• Uliano Lucas

Il tempo dei lavori

Genova, il lavoro invisibile del nuovo millennio e le realtà di una riconversione postindustriale senza progettualità.

2016. Gli anni della Genova delle grandi fabbriche del Ponente, terzo polo del triangolo industriale che dieci lustri fa ha determinato il miracolo economico del paese sono ormai storia dell’altro secolo. Memoria di un Novecento che ha identificato lo sviluppo economico con quello industriale, con tutte le contraddizioni che ne sono derivate; il Novecento delle “tute blu”, dell’operaio-macchina di Tempi moderni ma anche dal grande protagonismo operaio degli anni Settanta.

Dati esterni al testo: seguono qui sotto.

/-- A valid frame is delivered; `ago` ns have passed since its start-of-frame edge (R219, R221). A frame in Probing shows that integration is complete
before the port is Up: it goes to receive objects only (DEDUCED, log entry 45). -/
def Dev.busRx (d : Dev) (p w0 w1 : Nat) (data : List Byte) (ago : Nat) : Dev :=
  let d := d.iff (d.busOn p && d.portState p == 1) fun d => d.busIntegrated p
  let st := d.obn (K.BUS_STATE p)
  if !d.busOn p || 1 < st || (w0.testBit 21 && d.obn (K.BUS_FD_MODE p) == 0) then d
  else if d.lineBusy p then d.bump (K.P_RECAL_DROPS p)
  else
    let w0 := bits w0 23 15 * 2 ^ 15 + bits w0 4 0
    let w1 := if w0.testBit 23 then w1 else w1 / 2 ^ 18 * 2 ^ 18
    let data := data.take (dlcBytes w0) ++ List.replicate (dlcBytes w0 - data.length) 0
    let ts := adjNs (d.tbAgo (d.obn (K.BUS_TS_BASE p)) ago p) (d.ob (K.BUS_TS_ADJ p))
    let body := [w0, w1] ++ wordsOf data
    let words := body ++ List.replicate (24 - body.length) 0 ++ t80Words ts
    let d := d.bump (K.BUS_RX_FRAMES p)
    let rec_ := d.obn (K.BUS_REC p)
    let d := if (d.bus p).listen then d
      else if 127 < rec_ then { d.setOb (K.BUS_REC p) (119 + Config.freeNat d.free % 9 : Nat) with free := d.free + 1 }
      else d.setOb (K.BUS_REC p) (rec_ - 1 : Nat)
    let d := d.confine p
    let hit := (List.range 64).find? fun o => d.filterHit p o w0 w1
    let d := match hit with
      | some o => d.storeRx p o ((d.bw p (0x40 + 4 * o)).testBit 17) words
      | none => d
    let pass := match hit with
      | some o => (d.bw p (0x40 + 4 * o)).testBit 16
      | none => true
    if pass && d.portUp p then
      d.toParser p { bytes := beBytes 3 w0 ++ beBytes 3 w1 ++ data, bad := false, cause := 0, vid := 0, cls := 0,
                     ingTb := d.obn (K.BUS_TS_BASE p), ingTime := ts, est := false, rate := 0 }
    else d

/-- A frame destroyed by an error as the controller receives it; unless it only listens, it sends an error flag (R219, R222, R223, R230). -/
def Dev.busRxError (d : Dev) (p code : Nat) : Dev :=
  if !d.busOn p || 1 < d.obn (K.BUS_STATE p) then d else
  let d := ((d.bump (K.BUS_ERRF_RX p)).busErr p).setOb (K.BUS_LAST_ERR p) (code : Nat)
  if (d.bus p).listen then d else
  (((d.busFlagSent p).busErr p).setOb (K.BUS_REC p) (min 255 (d.obn (K.BUS_REC p) + 1) : Nat)).confine p

/-- An error beside the one that ended a frame, for which REC or TEC rises by 8 (R223). -/
def Dev.busMore (d : Dev) (p code : Nat) (tx : Bool) : Dev :=
  if !d.busOn p || 1 < d.obn (K.BUS_STATE p) || (d.bus p).listen then d else
  let d := d.setOb (K.BUS_LAST_ERR p) (code : Nat)
  (if tx then d.setOb (K.BUS_TEC p) (min 263 (d.obn (K.BUS_TEC p) + 8) : Nat)
   else d.setOb (K.BUS_REC p) (min 255 (d.obn (K.BUS_REC p) + 8) : Nat)).confine p

/-- RELEASE of an object's front buffer at one event (R220). -/
def Dev.releaseRx (d : Dev) (p o : Nat) : Dev :=
  d.withFull p fun d =>
    let w := d.bw p (rxBase o + 24)
    let d := d.event.bset p (rxBase o + 24) (bits w 7 0)
    if w.testBit 21 then
      ((d.frontWords p o (mget (d.bus p).shadow o [])).bset p (rxBase o + 24) (2 ^ 23 + bits w 7 0)).modBus p fun x =>
        { x with shadow := mdel x.shadow o, shadowFull := x.shadowFull.erase o }
    else d

/-! ### Service and modes (R206, R222, R226, R227) -/

/-- Integration begins: the counters stay unless the controller was held in reset, and the attempt on the bus ends (R216, R217, R228). -/
def Dev.busIntegrate (d : Dev) (p : Nat) : Dev :=
  let d := if d.obn (K.BUS_STATE p) = 5 then (d.setOb (K.BUS_TEC p) 0).setOb (K.BUS_REC p) 0 else d
  let d := match (d.bus p).active with
    | some b => ((d.retryBuf p b).twin p b false).modBus p fun x => { x with active := none, abortActive := false }
    | none => d
  if d.obn (K.BUS_STATE p) = 2 || d.obn (K.BUS_STATE p) = 3 then d else d.setOb (K.BUS_STATE p) 4

/-- The port goes Off, Fault or Quarantined: waiting buffers are aborted and the controller is held in reset (R227). -/
def Dev.busReset (d : Dev) (p : Nat) : Dev :=
  let d := d.each ((List.range 32).filter (d.txBusy p)) fun d b => d.abortBuf p b
  (d.modBus p fun x => { x with active := none, abortActive := false, twin := [] }).setOb (K.BUS_STATE p) 5

/-- Leaving BUS mode clears the whole controller space (R227). -/
def Dev.busClear (d : Dev) (p : Nat) : Dev :=
  ((d.busReset p).modBus p fun _ => {}).zero [K.BUS_TEC p, K.BUS_REC p, K.BUS_LAST_ERR p]

/-- Recovery begins (R226). -/
def Dev.busRecover (d : Dev) (p : Nat) : Dev := d.setOb (K.BUS_STATE p) 3

/-- Recovery ends (R226). -/
def Dev.busRecovered (d : Dev) (p : Nat) : Dev :=
  if d.obn (K.BUS_STATE p) != 3 then d else
  let l := (List.range 32).filter fun b => d.txState p b == 3
  let d := d.event.each l fun d b => d.setTxState p b 1
  ((((d.setOb (K.BUS_TEC p) 0).setOb (K.BUS_REC p) 0).setOb (K.BUS_STATE p) 0).logE 0x3302 p)

/-! ### The controller space (R209 to R213, R229) -/

/-- A read of the controller space; `own` says that the reader is the bound core, which locks an object (R209, R220). -/
def Dev.busRead (d : Dev) (p ofs : Nat) (own : Bool) : Dev × Nat :=
  if d.portMode p != 3 then (d, 0) else
  let pend := (List.range 32).foldl (fun a b => if d.txBusy p b then a + 2 ^ b else a) 0
  let full := (List.range 64).foldl (fun a o => if d.rxFull p o then a + 2 ^ o else a) 0
  let ob := fun (k : Nat) => d.obn k
  match ofs with
  | 0 => (d, ob (K.BUS_STATE p) * 2 ^ 21 + ob (K.BUS_TEC p) * 2 ^ 12 + min 255 (ob (K.BUS_REC p)) * 16 + ob (K.BUS_LAST_ERR p))
  | 1 => (d, 0)
  | 2 => (d, bits pend 23 0)
  | 3 => (d, bits pend 31 24)
  | 6 => (d, bits full 23 0)
  | 7 => (d, bits full 47 24)
  | 8 => (d, bits full 63 48)
  | _ =>
    let v := d.bw p ofs
    if 0x800 ≤ ofs && ofs % 32 = 24 then
      (if own then d.bset p ofs (putBit v 22 true) else d, v)
    else (d, v)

Oggi la città vive una condizione in cui le forme del lavoro sono sempre più sfuggenti, frantumate al punto da diventare a tratti invisibili, impalpabili nelle possibilità di realizzazione personale che offrono, nella loro monetizzazione salariale, nel loro impatto sociale. L’economia fluida, con le sue promesse, per molti ingannevoli, di inizio millennio, si è trasformata in pantano.

I poli industriali ancora presenti nella città hanno conosciuto un ridimensionamento epocale in termini produttivi e occupazionali dettato da una automazione dei processi produttivi che è andata di pari passo con le politiche di deregolamentazione, privatizzazioni, scorpori degli anni Novanta. “L’Ilva, dopo la privatizzazione e l’accordo del 2005 con la chiusura dell’area a caldo, è ridimensionata a circa 1700 addetti consegnati a rotazione a lavori di pubblica utilità”. Conoscono uno sviluppo solo l’economia del porto e il settore dell’innovazione tecnologica, con l’Istituto italiano di tecnologia, i laboratori dell’ospedale Gaslini, l’Ericcson. Ma il primo vive, sul piano del lavoro, una condizione di parcellizzazione delle mansioni attraverso la pratica ormai consolidata degli appalti che rende sempre più difficile la tutela dei diritti. Il secondo rimane un ambito comunque ristretto, un’avanguardia che non dialoga con l’economia complessiva della città, le cui “ricadute territoriali non sono tali da innescare un processo di inseminazione produttiva”. Genova è attraversata da dinamiche di precarizzazione e dequalificazione del lavoro, segnata da realtà di disoccupazione e impoverimento e da un invecchiamento della società in termini anagrafici, culturali e di progettualità che non riesce ad essere compensato dalla consistente immigrazione straniera, spesso confinata a lavori non qualificati ed esclusa dalla costruzione del tessuto identitario della città. “Il settore manifatturiero si è ridotto nell’arco di due decenni di oltre 20mila unità e assorbe, nel 2015 e nell’intera provincia di Genova, 43mila addetti”. 43mila giovani tra i 15 e i 29 anni “non sono occupati né inseriti in un percorso di formazione”. L’economia dei nuclei famigliari si regge sempre più sulle pensioni degli anziani e sui risparmi del ceto medio. Mentre l’espansione del settore dei servizi, del turismo, della cultura, è costruita su una rete fragile, segnata dall’estemporaneità e ancora una volta dallo sfruttamento del lavoro precario dei giovani.

Così se tra gli anni ’90 e i 2000, Genova è stato il laboratorio di una “credibile utopia”, quella di un’economia dell’immateriale che si ponesse al servizio dell’uomo e sprigionasse nuove possibilità e progettualità, in una reinvenzione dei mondi del lavoro, oggi la città è solo lo specchio della crisi economica e d’identità di un nuovo millennio che si è precocemente ripiegato su se stesso.

 

Tatiana Agliani

 

I virgolettati sono di Luca Borzani, dal testo introduttivo al volume Il tempo dei lavori (Il Canneto, Genova, 2016), pubblicato in occasione dei 120 anni dalla costituzione della Camera del Lavoro di Genova.